I won't tell........your secret is safe with me......but what if he sees the thread?


----------



## Death's Door (Mar 22, 2006)

ah man!!!!! The firecracker one was great!!!! I'll have to check and see if I have any firecrackers left from 4th of July!!!!


----------



## Hellrazor (Jun 18, 2006)

thats terrible. someone could have been hurt... now that ive said that... omg too funny!


----------



## TearyThunder (Jul 1, 2006)

Oh I know someone could have ran right into the reaper and poked their eye out on that scythe. LOL


----------



## Hellrazor (Jun 18, 2006)

I just got to see the first one.

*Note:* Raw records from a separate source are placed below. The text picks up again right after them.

@[simp] theorem updateReady_status (d : Dir) (u : ReadyUpdate) (s : State) : (updateReady d u s).status = s.status := rfl
@[simp] theorem updateReady_slot (d : Dir) (u : ReadyUpdate) (s : State) : (updateReady d u s).slot = s.slot := rfl
@[simp] theorem updateReady_buf (d : Dir) (u : ReadyUpdate) (s : State) : (updateReady d u s).buf = s.buf := rfl
@[simp] theorem updateReady_gate (d : Dir) (u : ReadyUpdate) (s : State) : (updateReady d u s).gate = s.gate := rfl
@[simp] theorem updateReady_waiter (d : Dir) (u : ReadyUpdate) (s : State) : (updateReady d u s).waiter = s.waiter := rfl
@[simp] theorem updateReady_handle (d : Dir) (u : ReadyUpdate) (s : State) : (updateReady d u s).handle = s.handle := rfl
@[simp] theorem updateReady_opened (d : Dir) (u : ReadyUpdate) (s : State) : (updateReady d u s).opened = s.opened := rfl
@[simp] theorem updateReady_pending (d : Dir) (u : ReadyUpdate) (s : State) : (updateReady d u s).pending = s.pending := rfl
@[simp] theorem updateReady_handler (d : Dir) (u : ReadyUpdate) (s : State) : (updateReady d u s).handler = s.handler := rfl
@[simp] theorem updateReady_callers (d : Dir) (u : ReadyUpdate) (s : State) : (updateReady d u s).callers = s.callers := rfl
@[simp] theorem updateReady_caller (d : Dir) (u : ReadyUpdate) (s : State) : (updateReady d u s).caller = s.caller := rfl
@[simp] theorem updateReady_quantum (d : Dir) (u : ReadyUpdate) (s : State) : (updateReady d u s).quantum = s.quantum := rfl
@[simp] theorem updateReady_allocator (d : Dir) (u : ReadyUpdate) (s : State) : (updateReady d u s).allocator = s.allocator := rfl
@[simp] theorem updateReady_source (d : Dir) (u : ReadyUpdate) (s : State) : (updateReady d u s).source = s.source := rfl
@[simp] theorem updateReady_destinationOk (d : Dir) (u : ReadyUpdate) (s : State) : (updateReady d u s).destinationOk = s.destinationOk := rfl
@[simp] theorem updateReady_draws (d : Dir) (u : ReadyUpdate) (s : State) : (updateReady d u s).draws = s.draws := rfl
@[simp] theorem updateReady_hasTimeout (d : Dir) (u : ReadyUpdate) (s : State) : (updateReady d u s).hasTimeout = s.hasTimeout := rfl
@[simp] theorem updateReady_seenWord (d : Dir) (u : ReadyUpdate) (s : State) : (updateReady d u s).seenWord = s.seenWord := rfl
@[simp] theorem updateReady_seenBytes (d : Dir) (u : ReadyUpdate) (s : State) : (updateReady d u s).seenBytes = s.seenBytes := rfl
@[simp] theorem updateReady_schedule (d : Dir) (u : ReadyUpdate) (s : State) : (updateReady d u s).schedule = s.schedule := rfl
@[simp] theorem updateReady_devStatus (d : Dir) (u : ReadyUpdate) (s : State) (r' : DReg) : (updateReady d u s).devStatus r' = s.devStatus r' := rfl
@[simp] theorem updateReady_callerOf (d : Dir) (u : ReadyUpdate) (s : State) (k' : Nat) : (updateReady d u s).callerOf k' = s.callerOf k' := rfl
@[simp] theorem updateReady_bufferByte (d : Dir) (u : ReadyUpdate) (s : State) (d' : Dir) (a : Nat) : (updateReady d u s).bufferByte d' a = s.bufferByte d' a := rfl

@[simp] theorem closeOpen_status (d : Dir) (s : State) : (closeOpen d s).status = s.status := by
  simp only [closeOpen]; split <;> rfl
@[simp] theorem closeOpen_slot (d : Dir) (s : State) : (closeOpen d s).slot = s.slot := by
  simp only [closeOpen]; split <;> rfl
@[simp] theorem closeOpen_buf (d : Dir) (s : State) : (closeOpen d s).buf = s.buf := by
  simp only [closeOpen]; split <;> rfl
@[simp] theorem closeOpen_gate (d : Dir) (s : State) : (closeOpen d s).gate = s.gate := by
  simp only [closeOpen]; split <;> rfl
@[simp] theorem closeOpen_waiter (d : Dir) (s : State) : (closeOpen d s).waiter = s.waiter := by
  simp only [closeOpen]; split <;> rfl
@[simp] theorem closeOpen_handle (d : Dir) (s : State) : (closeOpen d s).handle = s.handle := by
  simp only [closeOpen]; split <;> rfl
@[simp] theorem closeOpen_pending (d : Dir) (s : State) : (closeOpen d s).pending = s.pending := by
  simp only [closeOpen]; split <;> rfl
@[simp] theorem closeOpen_handler (d : Dir) (s : State) : (closeOpen d s).handler = s.handler := by
  simp only [closeOpen]; split <;> rfl
@[simp] theorem closeOpen_callers (d : Dir) (s : State) : (closeOpen d s).callers = s.callers := by
  simp only [closeOpen]; split <;> rfl
@[simp] theorem closeOpen_caller (d : Dir) (s : State) : (closeOpen d s).caller = s.caller := by
  simp only [closeOpen]; split <;> rfl
@[simp] theorem closeOpen_quantum (d : Dir) (s : State) : (closeOpen d s).quantum = s.quantum := by
  simp only [closeOpen]; split <;> rfl
@[simp] theorem closeOpen_allocator (d : Dir) (s : State) : (closeOpen d s).allocator = s.allocator := by
  simp only [closeOpen]; split <;> rfl
@[simp] theorem closeOpen_source (d : Dir) (s : State) : (closeOpen d s).source = s.source := by
  simp only [closeOpen]; split <;> rfl
@[simp] theorem closeOpen_destinationOk (d : Dir) (s : State) : (closeOpen d s).destinationOk = s.destinationOk := by
  simp only [closeOpen]; split <;> rfl
@[simp] theorem closeOpen_draws (d : Dir) (s : State) : (closeOpen d s).draws = s.draws := by
  simp only [closeOpen]; split <;> rfl
@[simp] theorem closeOpen_hasTimeout (d : Dir) (s : State) : (closeOpen d s).hasTimeout = s.hasTimeout := by
  simp only [closeOpen]; split <;> rfl
@[simp] theorem closeOpen_seenWord (d : Dir) (s : State) : (closeOpen d s).seenWord = s.seenWord := by
  simp only [closeOpen]; split <;> rfl
@[simp] theorem closeOpen_seenBytes (d : Dir) (s : State) : (closeOpen d s).seenBytes = s.seenBytes := by
  simp only [closeOpen]; split <;> rfl
@[simp] theorem closeOpen_schedule (d : Dir) (s : State) : (closeOpen d s).schedule = s.schedule := by
  simp only [closeOpen]; split <;> rfl
@[simp] theorem closeOpen_devStatus (d : Dir) (s : State) (r' : DReg) : (closeOpen d s).devStatus r' = s.devStatus r' := by
  simp [State.devStatus]
@[simp] theorem closeOpen_callerOf (d : Dir) (s : State) (k' : Nat) : (closeOpen d s).callerOf k' = s.callerOf k' := by
  simp [State.callerOf]
@[simp] theorem closeOpen_bufferByte (d : Dir) (s : State) (d' : Dir) (a : Nat) : (closeOpen d s).bufferByte d' a = s.bufferByte d' a := by
  simp [State.bufferByte]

I would have started crying and peeing my pants. I dont want to die!!!!


----------



## ScareFX (Aug 18, 2004)

Good clips.


----------



## turtle2778 (Jul 9, 2006)

those were funny thanks


----------



## TearyThunder (Jul 1, 2006)

Thanks, I'm glad you enjoyed them. I will keep my open for some more. Please feel free to share any funnies you have to share.


----------



## mrklaw (Nov 11, 2005)

that grim reaper one is an old one. I love the music. Much better than Bob Sagett doing high pitched voices over the top.

The firecracker one is pretty funny too. I feel sorry for that guy that was napping.


----------



## lady_bee (Jul 2, 2006)

LOL. Those were great. I seriously think I would have had a heart attack if that were me with the firecracker stuck up my pants. Glad I am a light sleeper


----------